Gay Service Member to Attend Military Event with Partner
BY Advocate.com Editors
October 19 2011 9:26 PM ET
A member of the New Hampshire National Guard will be allowed to attend an upcoming Yellow Ribbon event with her same-sex partner, Defense Department officials said Wednesday.
Chief Warrant Officer Charlie Morgan, who returned recently from a deployment in Kuwait and made headlines when she came out in the national media following repeal of “don’t ask, don’t tell,” said earlier this week that she was not authorized to bring her partner of 11 years to a required-attendance Yellow Ribbon Reintegration Program event.
On Tuesday, New Hampshire senator Jeanne Shaheen sent a letter to Secretary of Defense Leon Panetta regarding the matter and urged the department to “allow same-sex couples to participate in all future DOD family events.”
Pentagon spokeswoman Eileen Lainez told The Advocate late Wednesday that same-sex partners or spouses are allowed to attend such events:
"According to applicable law and DOD policy, a member of the uniformed
services who is eligible to attend a Yellow Ribbon Reintegration Program
event may designate one or more people of his/her choosing to attend," Lainez said in an email response.
Lainez said the Defense Department "has received [Senator Shaheen's] letter and will respond to her as appropriate.
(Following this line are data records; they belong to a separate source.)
-- ==== Sys2Proof/Safety.lean ====
section
/-! DEFINITION. What the claims are stated in: a well-formed instance, the state invariant, and a state without a
mark (10_state.md R21, R35). -/

namespace Sys2Proof

/-- The bounds 00_scope.md R8 puts on an instance. -/
structure Cfg.Wf (c : Cfg) : Prop where
  base_aligned : c.txbufBase.toNat % 4 = 0
  header_fits : 5 ≤ c.txbufWords
  below_top : c.txbufBase.toNat + 4 * c.txbufWords ≤ 2 ^ 32
  depth_cmd : 1 ≤ c.fifoDepthCmd
  depth_data : 1 ≤ c.fifoDepthData
  txbuf_admitted : ∀ i < c.txbufWords, Machine.admits c (c.txbufBase.toNat + 4 * i) = true

namespace Machine

/-- A channel descriptor as `configure`, `start` and the moves leave it: a started one is configured, a busy one is
started and has words to move, and a configured one has every field written, its own direction and FIFO, and an
aligned address. -/
structure Channel.Fits (dir : ChannelDir) (fifo : FifoName) (c : Channel) : Prop where
  busy_started : c.busy = true → c.started = true
  started_configured : c.started = true → c.configured = true
  written : c.configured = true → ∃ mem remaining autoStart,
    c.dir = .holds dir ∧ c.mem = .holds mem ∧ mem % 4 = 0 ∧ c.fifo = .holds fifo ∧
    c.remaining = .holds remaining ∧ c.autoStart = .holds autoStart ∧ (c.busy = true → 0 < remaining)

/-- The latches of a transaction that has been accepted (10_state.md R20). -/
structure Orc.Latched (o : Orc) : Prop where
  op_written : ∃ d, o.op = .holds d
  addr_written : ∃ a, o.addr = .holds a
  count_written : ∃ w, o.wc = .holds w ∧ w ≠ 0 ∧ o.n = .holds (payloadWords w)
  read_buffer : o.op = .holds .read → ∃ b, o.buf = some b ∧ b.toNat % 4 = 0
  write_result : o.op = .holds .write → o.buf = none ∧ ∃ r, o.result = .holds r

/-- The invariant of the machine: the configuration is an instance, memory and device are canonical, the FIFOs are
within capacity, the channels fit, chip select frames the open phases (10_state.md R35(a)), no buffer is retained in
IDLE (R35(b)), an accepted transaction's latches are written, an armed one's channels are configured and not
started, the port holds only what a host can put, no response stands while a transaction is open, and neither
`F_UNWRITTEN` nor `F_MISALIGNED` has been recorded (R34, 20_memory.md R37). -/
structure State.Inv (s : State) : Prop where
  cfg_wf : s.cfg.Wf
  mem_wf : Memory.wf s.mem
  dev_sorted : Table.Sorted s.dev
  cmd_within : s.cmdFifo.length ≤ s.cfg.fifoDepthCmd
  data_within : s.dataFifo.length ≤ s.cfg.fifoDepthData
  chA_fits : s.chA.Fits .memToFifo .cmd
  chB_fits : s.chB.Fits .fifoToMem .data
  cs_frames : s.csN = false ↔ s.orc.phase.open = true
  idle_no_buffer : s.orc.phase = .idle → s.orc.buf = none
  latched : s.orc.phase ≠ .idle → s.orc.Latched
  armed_configured : s.orc.phase = .armed → ∀ d, s.orc.op = .holds d →
    ∀ c ∈ startedChannels d, (s.channel c).configured = true ∧ (s.channel c).started = false
  port_puttable : ∀ r, s.reqPort = some r → r.puttable = true
  open_no_response : s.orc.phase.open = true → s.respPort = none
  never_unwritten : s.orc.faults.unwritten = false
  never_misaligned : s.orc.faults.misaligned = false

/-- No mark that stops the orchestrator (60_exceptions.md R164, R168; log 5). It holds wherever no fault and no
refusal is recorded, which is the premise R164 gives claims about a run, and under `F_OVERLAP` too. -/
def State.going (s : State) : Prop :=
  s.orc.faults.unwritten = false ∧ s.orc.faults.misaligned = false ∧ s.orc.faults.channelBusy = false ∧
    s.refusedOp = none

/-- When ORC takes a request (42_orchestrator.md R111): IDLE, the response port empty, no mark that stops
it. -/
def State.Ready (s : State) : Prop := s.going ∧ s.orc.phase = .idle ∧ s.respPort = none

/-- The words from a byte address on are in `MEM_ADMITTED` (20_memory.md R40). -/
def AdmittedWords (c : Cfg) (a words : Nat) : Prop := ∀ i < words, admits c (a + 4 * i) = true

/-- Every byte of memory outside `len` bytes from `a` reads as before. -/
def State.SameBytesOutside (s t : State) (a len : Nat) : Prop :=
  ∀ b, b < a ∨ a + len ≤ b → t.byteAt b = s.byteAt b

/-- A READ or WRITE buffer of `N` words that does not meet the TXBUF words in use (20_memory.md R42). -/
def ClearOfTxbuf (c : Cfg) (buf : Word) (n words : Nat) : Prop :=
  n = 0 ∨ buf.toNat + 4 * n ≤ c.txbufBase.toNat ∨ c.txbufBase.toNat + 4 * words ≤ buf.toNat

/-- The four bytes of the word at `a` meet none of `words` words from `base`. -/
def WordClear (a base words : Nat) : Prop := words = 0 ∨ a + 4 ≤ base ∨ base + 4 * words ≤ a

/-- The words R158 gives the host (43_external_interfaces.md): an aligned word (log 18) outside TXBUF, outside the range
an accepted READ or CHECKSUM keeps (log 15), and outside the source range of a CHECKSUM that waits on the port. -/
structure State.HostsWord (s : State) (a : Word) : Prop where
  word_aligned : a.toNat % 4 = 0
  outside_txbuf : WordClear a.toNat s.cfg.txbufBase.toNat s.cfg.txbufWords
  outside_owned : ∀ base words, s.owned = some (base, words) → WordClear a.toNat base words
  outside_checksum : ∀ base count more, s.reqPort = some ⟨1, base :: count :: more⟩ →
    WordClear a.toNat base.toNat count.toNat

/-- The moves of a WRITE from the host's put to its response, chA and the SU taking turns. -/
def writeMoves (address wc srcbuf : Word) : List Move :=
  [.put ⟨4, [address, wc, srcbuf]⟩, .orcTake, .orcAdvance, .orcAdvance]
    ++ (List.replicate (5 + wc.toNat / 2) [Move.channel .chA, .su]).flatten
    ++ [.orcAdvance, .orcAdvance]

/-- The moves of a READ from the host's take of the response before to its own: chA and the SU taking turns over the
header, the SU and chB over the payload. -/
def readMoves (address wc rxbuf : Word) : List Move :=
  [.takeResponse, .put ⟨3, [address, wc, rxbuf]⟩, .orcTake, .orcAdvance, .orcAdvance]
    ++ (List.replicate 5 [Move.channel .chA, .su]).flatten
    ++ (List.replicate (wc.toNat / 2) [Move.su, .channel .chB]).flatten
    ++ [.orcAdvance, .orcAdvance]

/-- Two states that agree on everything of the block but its FIFOs: what the SU never touches (43_external_interfaces.md
R143(c)), and CFG. -/
structure State.SameBlock (s t : State) : Prop where
  cfg : t.cfg = s.cfg
  ck : t.ck = s.ck
  orc : t.orc = s.orc
  chA : t.chA = s.chA
  chB : t.chB = s.chB
  csN : t.csN = s.csN
  mem : t.mem = s.mem
  txEpoch : t.txEpoch = s.txEpoch
  reqPort : t.reqPort = s.reqPort
  respPort : t.respPort = s.respPort
  refusedOp : t.refusedOp = s.refusedOp
  owned : t.owned = s.owned

/-- Two states that agree on the environment: the SU and the device. -/
structure State.SameEnvironment (s t : State) : Prop where
  su : t.su = s.su
  dev : t.dev = s.dev
  devEpoch : t.devEpoch = s.devEpoch

end Machine
end Sys2Proof
end

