-- ==== Sys2Proof/Certificates/Slice0/Obligations.lean ====
section
/-! DEFINITION. The statements for the provers. Each docstring names the rule it formalises; a statement that rests
on a choice of the model says so and names the log entry. -/

open Sys2Proof Sys2Proof.Machine

/-! ## Reset and configuration -/

/-- 10_state.md R31, for the state right after power-on: every row of the table; the FIFO contents are any sequence
within capacity. -/
def Obligations.ResetStateFollowsTheTable : Prop :=
  State.reset.orc.phase = .idle ∧ State.reset.csN = true ∧ State.reset.orc.faults = ⟨false, false, false, false⟩ ∧
  State.reset.orc.op = .unwritten ∧ State.reset.orc.addr = .unwritten ∧ State.reset.orc.wc = .unwritten ∧
  State.reset.orc.n = .unwritten ∧ State.reset.orc.result = .unwritten ∧ State.reset.orc.buf = none ∧
  State.reset.ck = ⟨.unwritten, .unwritten⟩ ∧
  State.reset.chA = ⟨.unwritten, .unwritten, .unwritten, .unwritten, .unwritten, false, false, false⟩ ∧
  State.reset.chB = ⟨.unwritten, .unwritten, .unwritten, .unwritten, .unwritten, false, false, false⟩ ∧
  State.reset.cmdFifo.length ≤ State.reset.cfg.fifoDepthCmd ∧
  State.reset.dataFifo.length ≤ State.reset.cfg.fifoDepthData ∧
  State.reset.mem = [] ∧ State.reset.reqPort = none ∧ State.reset.respPort = none ∧
  State.reset.cfg = Cfg.ofPlatform

/-- 70_reset_and_hazards.md R176: reset is available in every state, sets the block to R31's values, stops the
channels, empties the ports, and touches neither memory outside TXBUF, nor CFG, nor the SU, nor the device. That a
refusal mark is cleared with the faults is the model's (log 5). -/
def Obligations.ResetMoveFromEveryState : Prop :=
  ∀ (s : State) (rest : List Move), s.agenda = .reset :: rest →
    ∃ t, step s = .next t ∧
      t.orc = State.reset.orc ∧ t.csN = true ∧ t.ck = State.reset.ck ∧
      t.chA = State.reset.chA ∧ t.chB = State.reset.chB ∧
      t.cmdFifo.length ≤ s.cfg.fifoDepthCmd ∧ t.dataFifo.length ≤ s.cfg.fifoDepthData ∧
      t.reqPort = none ∧ t.respPort = none ∧ t.refusedOp = none ∧
      t.cfg = s.cfg ∧ t.SameEnvironment s ∧ t.agenda = rest ∧
      (∀ a, inTxbuf s.cfg a = false → t.byteAt a = s.byteAt a)

/-- The state after reset meets the invariant. -/
def Obligations.ResetMeetsInvariant : Prop := State.reset.Inv

/-- From every state that meets the invariant, whatever agent moves, the machine answers a next state, and that
state meets the invariant: no step faults, refuses, reads an unwritten cell or misaligns an access (10_state.md R34,
R35(a), R35(b); 20_memory.md R37). -/
def Obligations.InvariantStatesStepToInvariantStates : Prop :=
  ∀ s : State, s.Inv → ∃ t, step s = .next t ∧ t.Inv

/-- 10_state.md R26: no step writes CFG. -/
def Obligations.ConfigurationIsNeverWritten : Prop :=
  ∀ s t : State, step s = .next t → t.cfg = s.cfg

/-- 60_exceptions.md R164: a fault is a mark and not a stop. No step ends in a fault, and the only refusal is that
of a request record with operands its op does not have (the model's, log 26). -/
def Obligations.OnlyMalformedRequestsStopTheMachine : Prop :=
  ∀ s : State, (∀ f, step s ≠ .fault f) ∧
    (∀ r, step s = .refused r → nextMove s = .orcTake ∧
      ∃ q, s.reqPort = some q ∧ q.puttable = false ∧ r = .malformedRequest q.op)

/-! ## The checksum engine -/

/-- 40_checksum.md R77, R78, R79, in numbers: the seed halves, the wrapping sums with `sum2` adding the new `sum1`,
and the result packed from the sums reduced mod 0xFFFFFFFF, the registers left alone. -/
def Obligations.ChecksumRegisterSteps : Prop :=
  (∀ seed : Dword, ∃ lo hi : Word, ckSeed seed = ⟨.holds lo, .holds hi⟩ ∧
    lo.toNat = seed.toNat % 2 ^ 32 ∧ hi.toNat = seed.toNat / 2 ^ 32) ∧
  (∀ a b w : Word, ∃ a' b' : Word, ckAccum ⟨.holds a, .holds b⟩ w = .ok ⟨.holds a', .holds b'⟩ ∧
    a'.toNat = (a.toNat + w.toNat) % 2 ^ 32 ∧ b'.toNat = (b.toNat + a'.toNat) % 2 ^ 32) ∧
  (∀ a b : Word, ∃ r : Dword, ckResult ⟨.holds a, .holds b⟩ = .ok r ∧
    r.toNat = (b.toNat % 0xFFFFFFFF) * 2 ^ 32 + a.toNat % 0xFFFFFFFF)

/-- 40_checksum.md R76, R80: over a whole sequence the raw sums are the seed halves plus the words, and plus the
words each counted once for every sum it has entered, mod 2^32; the result reduces them once. -/
def Obligations.FletcherClosedForm : Prop :=
  ∀ (ws : List Word) (seed : Dword),
    (finalSums ws seed).1.toNat = (seed.toNat % 2 ^ 32 + (ws.map BitVec.toNat).sum) % 2 ^ 32 ∧
    (finalSums ws seed).2.toNat =
      (seed.toNat / 2 ^ 32 + ws.length * (seed.toNat % 2 ^ 32)
        + ((List.range ws.length).map (fun i => (ws.length - i) * (ws.getD i 0).toNat)).sum) % 2 ^ 32 ∧
    (fletcher64 ws seed).toNat =
      ((finalSums ws seed).2.toNat % 0xFFFFFFFF) * 2 ^ 32 + (finalSums ws seed).1.toNat % 0xFFFFFFFF

/-- 40_checksum.md R82: the empty sequence gives the seed reduced half by half; order matters; chaining through the
result splits a sequence where neither raw sum is 0xFFFFFFFF, and fails for one where one is. -/
def Obligations.FletcherLaws : Prop :=
  (∀ seed : Dword, (fletcher64 [] seed).toNat =
    (seed.toNat / 2 ^ 32 % 0xFFFFFFFF) * 2 ^ 32 + seed.toNat % 2 ^ 32 % 0xFFFFFFFF) ∧
  fletcher64 [1, 2] 0 = 0x0000000400000003 ∧ fletcher64 [2, 1] 0 = 0x0000000500000003 ∧
  (∀ (a b : List Word) (seed : Dword),
    (finalSums a seed).1 ≠ 0xFFFFFFFF → (finalSums a seed).2 ≠ 0xFFFFFFFF →
      fletcher64 (a ++ b) seed = fletcher64 b (fletcher64 a seed)) ∧
  fletcher64 ([0xFFFFFFFF] ++ [1]) 0 ≠ fletcher64 [1] (fletcher64 [0xFFFFFFFF] 0)

/-- 40_checksum.md R84, where it completes: in IDLE with the response port empty and the range aligned and admitted,
CHECKSUM answers the checksum of the words there, the registers hold the last sums, and nothing else changes but the
port and the window the host keeps off (the model's field, log 15). -/
def Obligations.ChecksumCompletes : Prop :=
  ∀ (s : State) (base count : Word) (seed : Dword),
    s.Ready → base.toNat % 4 = 0 → AdmittedWords s.cfg base.toNat count.toNat →
      exec (.checksum base count seed) s = .next { s with
        ck := Ck.ofSums (finalSums (s.wordsAt base.toNat count.toNat) seed)
        reqPort := none
        respPort := some ⟨0x00, .checksum (fletcher64 (s.wordsAt base.toNat count.toNat) seed)⟩
        owned := some (base.toNat, count.toNat) }

/-! ## The command encoder -/

/-- 30_encoding.md R68 to R72 and 41_command_encoder.md R106, R107: every field of the five words. -/
def Obligations.PacketLayout : Prop :=
  ∀ (read rs lin : Bool) (address wc wait er ew : Word),
    let p := buildCommand read rs lin address wc wait er ew
    p.w0.extractLsb' 16 16 = 0xFF00#16 ∧ p.w0.getLsbD 15 = read ∧ p.w0.getLsbD 14 = rs ∧ p.w0.getLsbD 13 = lin ∧
    p.w0.extractLsb' 0 13 = address.extractLsb' 19 13 ∧
    p.w1.extractLsb' 16 16 = address.extractLsb' 3 16 ∧ p.w1.extractLsb' 3 13 = 0#13 ∧
    p.w1.extractLsb' 0 3 = address.extractLsb' 0 3 ∧
    p.w2 = wait ∧ (wc ≠ 0 → p.w3.toNat + 1 = wc.toNat) ∧
    p.w4.extractLsb' 16 16 = (if read then er else ew).extractLsb' 0 16 ∧
    p.w4.extractLsb' 8 8 = 0#8 ∧ p.w4.extractLsb' 0 8 = (if read then 0x00#8 else 0xFF#8)

/-- 41_command_encoder.md R103, the round-trip law. -/
def Obligations.EncoderRoundTrip : Prop :=
  ∀ (read rs lin : Bool) (address wc wait er ew : Word), wc ≠ 0 →
    decodeCommand (buildCommand read rs lin address wc wait er ew) =
      .ok { read := read, registerSpace := rs, linearBurst := lin, address := address, wordCount := wc,
            waitCycles := wait, entry := (if read then er else ew).extractLsb' 0 16,
            mask := if read then 0x00 else 0xFF }

/-- 30_encoding.md R75 with 41_command_encoder.md R102: the decoder rejects exactly the sequences of R75, and those
are exactly the ones no encoding of a word count of at least 1 produces. -/
def Obligations.DecoderRejectsExactlyNonOutputs : Prop :=
  ∀ p : CommandPacket,
    ((∃ e, decodeCommand p = .error e) ↔
      p.w0.extractLsb' 16 16 ≠ 0xFF00#16 ∨ p.w1.extractLsb' 3 13 ≠ 0#13 ∨ p.w4.extractLsb' 8 8 ≠ 0#8 ∨
      (p.w4.extractLsb' 0 8 ≠ 0x00#8 ∧ p.w4.extractLsb' 0 8 ≠ 0xFF#8) ∨
      ((p.w4.extractLsb' 0 8 = 0xFF#8 ∧ p.w0.getLsbD 15 = true) ∨
        (p.w4.extractLsb' 0 8 = 0x00#8 ∧ p.w0.getLsbD 15 = false)) ∨
      p.w3 = 0xFFFFFFFF#32) ∧
    ((∃ e, decodeCommand p = .error e) ↔
      ∀ (read rs lin : Bool) (address wc wait er ew : Word), wc ≠ 0 →
        buildCommand read rs lin address wc wait er ew ≠ p)
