-- ==== Sys2Proof/Laws/Host.lean ====
section
/-! SUPPORT. What the host's moves can do: the requests that reach the port, and the words the host may touch. -/

namespace Sys2Proof.Machine

/-! ## Requests on the port, and the host's words -/

theorem Request.known_iff {r : Request} : r.known = true ↔ ∃ i, decode .request r.words = .ok i := by
  rw [Request.known]
  split <;> simp [*]

theorem Request.puttable_iff {r : Request} : r.puttable = true ↔
    (∃ i, decode .request r.words = .ok i) ∨ ∃ op, decode .request r.words = .error (.reservedOp op) := by
  rw [Request.puttable]
  split <;> simp_all

theorem Request.puttable_of_known {r : Request} (h : r.known = true) : r.puttable = true :=
  Request.puttable_iff.2 (.inl (Request.known_iff.1 h))

theorem State.putEnabled_iff {s : State} {r : Request} : s.putEnabled r = true ↔
    (∃ i, decode .request r.words = .ok i) ∧ s.reqPort = none ∧
      (r.op = 5 ∨ (s.respPort = none ∧ s.orc.phase = .idle)) := by
  rw [State.putEnabled]
  simp [Request.known_iff, and_assoc]

theorem Phase.noneOpen_iff {p : Phase} : p.noneOpen = true ↔ p = .idle ∨ p = .abandoned := by
  cases p <;> simp [Phase.noneOpen]

theorem State.presentEnabled_iff {s : State} {r : Request} : s.presentEnabled r = true ↔
    r.puttable = true ∧ s.reqPort = none ∧ s.respPort = none ∧ (s.orc.phase = .idle ∨ s.orc.phase = .abandoned) := by
  rw [State.presentEnabled]
  simp [Phase.noneOpen_iff, and_assoc]

/-- All a put can do. -/
theorem hostPut_cases (r : Request) (s : State) :
    hostPut r s = s ∨ (r.puttable = true ∧ s.reqPort = none ∧ hostPut r s = { s with reqPort := some r }) := by
  by_cases h : s.putEnabled r = true
  · have e := State.putEnabled_iff.1 h
    exact .inr ⟨Request.puttable_iff.2 (.inl e.1), e.2.1, by rw [hostPut, if_pos h]⟩
  · exact .inl (by rw [hostPut, if_neg h])

/-- All a request outside the host's table can do. -/
theorem presentRequest_cases (r : Request) (s : State) :
    presentRequest r s = s ∨
      (r.puttable = true ∧ s.reqPort = none ∧ presentRequest r s = { s with reqPort := some r }) := by
  by_cases h : s.presentEnabled r = true
  · have e := State.presentEnabled_iff.1 h
    exact .inr ⟨e.1, e.2.1, by rw [presentRequest, if_pos h]⟩
  · exact .inl (by rw [presentRequest, if_neg h])

theorem wordClear_iff {a base words : Nat} : rangesOverlap a 4 base (4 * words) = false ↔ WordClear a base words := by
  simp [rangesOverlap, WordClear]
  omega

theorem inWindow_eq_false {a : Nat} {w : Option (Nat × Nat)} :
    inWindow a w = false ↔ ∀ base words, w = some (base, words) → WordClear a base words := by
  cases w with
  | none => simp [inWindow]
  | some p => obtain ⟨base, words⟩ := p; simp [inWindow, wordClear_iff]

theorem pendingChecksum_eq_some {q : Option Request} {b c : Nat} : pendingChecksum q = some (b, c) ↔
    ∃ base count more, q = some ⟨1, base :: count :: more⟩ ∧ b = base.toNat ∧ c = count.toNat := by
  rcases q with _ | ⟨op, _ | ⟨base, _ | ⟨count, more⟩⟩⟩ <;> simp [pendingChecksum]
  by_cases h : op = 1 <;> simp [h, eq_comm]

/-- The words the model lets the host touch are those of R158's table. -/
theorem State.hostMayAccess_iff {s : State} {a : Word} : s.hostMayAccess a = true ↔ s.HostsWord a := by
  rw [State.hostMayAccess]
  simp only [Bool.and_eq_true, Bool.not_eq_true', aligned_iff, wordClear_iff, inWindow_eq_false,
    pendingChecksum_eq_some]
  constructor
  · rintro ⟨⟨⟨h1, h2⟩, h3⟩, h4⟩
    exact ⟨h1, h2, h3, fun b c m e => h4 _ _ ⟨b, c, m, e, rfl, rfl⟩⟩
  · rintro ⟨h1, h2, h3, h4⟩
    exact ⟨⟨⟨h1, h2⟩, h3⟩, fun _ _ ⟨b, c, m, e, hb, hc⟩ => by rw [hb, hc]; exact h4 b c m e⟩
end Sys2Proof.Machine
end

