/-- Settles O54: each move asks for its row's condition, and leaves the state where it does not hold. -/
theorem hostMovesFollowTheTable : Obligations.HostMovesFollowTheTable := by
  intro s rest
  refine ⟨fun r ha => ⟨fun on => ?_, fun off => ?_⟩, fun ha => ⟨fun waits => ?_, fun none_waits => ?_⟩,
    fun a v ha => ⟨fun own => ?_, fun not_own => ?_⟩, fun a ha => step_of_fetch ha rfl,
    fun r ha => ⟨fun on => ?_, fun off => ?_⟩⟩
  · exact step_of_fetch ha (congrArg Fetched.done (if_pos (State.putEnabled_iff.2 on)))
  · exact step_of_fetch ha (congrArg Fetched.done (if_neg (mt State.putEnabled_iff.1 off)))
  · exact step_of_fetch ha (congrArg Fetched.done (if_pos (Option.isSome_iff_ne_none.2 waits)))
  · exact step_of_fetch ha (congrArg Fetched.done (if_neg (mt Option.isSome_iff_ne_none.1 (not_not.2 none_waits))))
  · refine ⟨_, step_of_fetch ha (congrArg Fetched.done (hostWrite_of_own v ((State.hostsWord_agenda rest).2 own))),
      State.wordAt_pokeWord_same _ _ _, fun b outside => ?_, rfl⟩
    exact State.byteAt_pokeWord { s with agenda := rest } _ _ _ outside
  · exact step_of_fetch ha
      (congrArg Fetched.done (hostWrite_of_not_own v (mt (State.hostsWord_agenda rest).1 not_own)))
  · exact step_of_fetch ha (congrArg Fetched.done (if_pos (State.presentEnabled_iff_known_or_reserved.2 on)))
  · exact step_of_fetch ha (congrArg Fetched.done (if_neg (mt State.presentEnabled_iff_known_or_reserved.1 off)))

end Sys2Proof.Machine
end

section
/-! The round trip of 43_external_interfaces.md R157: an ideal SU fed a command's words, the channels that feed it and
that it feeds in turn, and the WRITE and the READ they carry from the host's put to the response. -/

namespace Sys2Proof.Machine

/-! ## Moves in a row -/

/-- The machine makes the moves `ms` from `s` to `t`, whatever the agenda holds after them; the agendas of `s` and `t`
themselves play no part. -/
def Plays (ms : List Move) (s t : State) : Prop :=
  ∀ rest, core.run ms.length ({ s with agenda := ms ++ rest } : State) = .next ({ t with agenda := rest } : State)

theorem Plays.nil (s : State) : Plays [] s s := fun _ => rfl

theorem Plays.single {m : Move} {s t : State}
    (h : ∀ rest, step { s with agenda := m :: rest } = .next { t with agenda := rest }) : Plays [m] s t :=
  fun rest => run_succ (h rest)

theorem Plays.append {ms ns : List Move} {s t u : State} (h : Plays ms s t) (h' : Plays ns t u) :
    Plays (ms ++ ns) s u := by
  intro rest
  rw [List.length_append, List.append_assoc, run_add (h (ns ++ rest))]
  exact h' rest

/-- A move that fetches no instruction. -/
theorem Plays.of_fetch {m : Move} {s t : State}
    (h : ∀ g, fetch m { s with agenda := g } = .done { t with agenda := g }) : Plays [m] s t :=
  .single fun g => step_of_fetch rfl (h g)

/-- A move of the SU that pops the last word of an instruction. -/
theorem Plays.su_run {i : Instr} {s u t : State}
    (h : ∀ g, fetchSu { s with agenda := g } = .run i { u with agenda := g })
    (he : ∀ g, exec i { u with agenda := g } = .next { t with agenda := g }) : Plays [.su] s t :=
  .single fun g => (step_su_run (s := { s with agenda := .su :: g }) rfl (h g)).trans (he g)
We have also addressed this issue with the New Hampshire National Guard."
Shaheen, a member of the Senate Armed Services Committee, said in a Wednesday statement, “This is terrific news for Charlie Morgan and her family. But this is just one small
part of a much larger problem. We have a fundamental inequity in our
policy, which has created two classes of soldiers. It isn’t fair and it
has to end.”
In an interview published Monday, Morgan, who is in a civil union with her partner, told the Portsmouth Herald, “The purpose [of the Yellow Ribbon program] is to reconnect the families. My unit wants to meet my family, but it's out of their hands," she said, referring to the Defense of Marriage Act.
The full news release from Senator Shaheen’s office:
(Washington, D.C.) – The Department of Defense has clarified regulations that will allow Chief Warrant Officer Charlie Morgan of the New Hampshire National Guard to bring her same-sex partner to a yellow ribbon family reintegration event in North Conway this weekend, U.S. Senator Jeanne Shaheen announced today.
“This is terrific news for Charlie Morgan and her family,” said Shaheen, who yesterday sent a letter to Defense Secretary Leon Panetta asking him to get personally involved in the case. “But this is just one small part of a much larger problem. We have a fundamental inequity in our policy, which has created two classes of soldiers. It isn’t fair and it has to end.”
The Guard and the Department of Defense said today that gay and lesbian service members may take advantage of a regulation that allows service members to designate any one person, regardless of relationship, to join them at a yellow ribbon event.
Chief Morgan recently returned from deployment in Kuwait and was forbidden from bringing her partner of 11 years, Karen Morgan, to a Yellow Ribbon Reintegration Program event in North Conway this weekend even though the couple is legally joined in a civil union. The event is part of an official program designed to help returning soldiers and their families deal with the transition to life back home. Senator Shaheen’s office raised concerns on behalf of Morgan with local Guard officials in recent weeks. After Guard officials said they were hamstrung by federal regulations, Shaheen sent a letter to Secretary Panetta, asking him to get personally involved.
Gay and lesbian members of the military have only been able to openly acknowledge their relationships in the last year, after Congress voted last December to repeal the “Don’t Ask, Don’t Tell” policy.
The decision to exclude same-sex couples from the yellow ribbon event was based on the federal Defense of Marriage Act, which prohibits the extension of military benefits to same sex couples, and on federal military regulations interpreting that law. Shaheen’s letter to Panetta asked him to do all he can under the confines of the law to make same-sex couples and their families eligible for family centered programs like this weekend’s event, and other family benefits available to straight married couples, such as joint duty assignments and military family housing.
Shaheen is also cosponsor of a bill to repeal the Defense of Marriage Act. The Respect for Marriage Act (S. 598) would allow same-sex couples whose marriage is recognized by a state, such as New Hampshire, to receive the same treatment under federal law as straight married couples.
“Ultimately, this conflict in our military policy is not sustainable,” Shaheen said. “We cannot ask the members of our military to live under different standards depending on whether they are gay or straight. I urge the military to do all it can under the law to promote equality in their regulations, and I urge Congress to join me in the fight to repeal the Defense of Marriage Act.”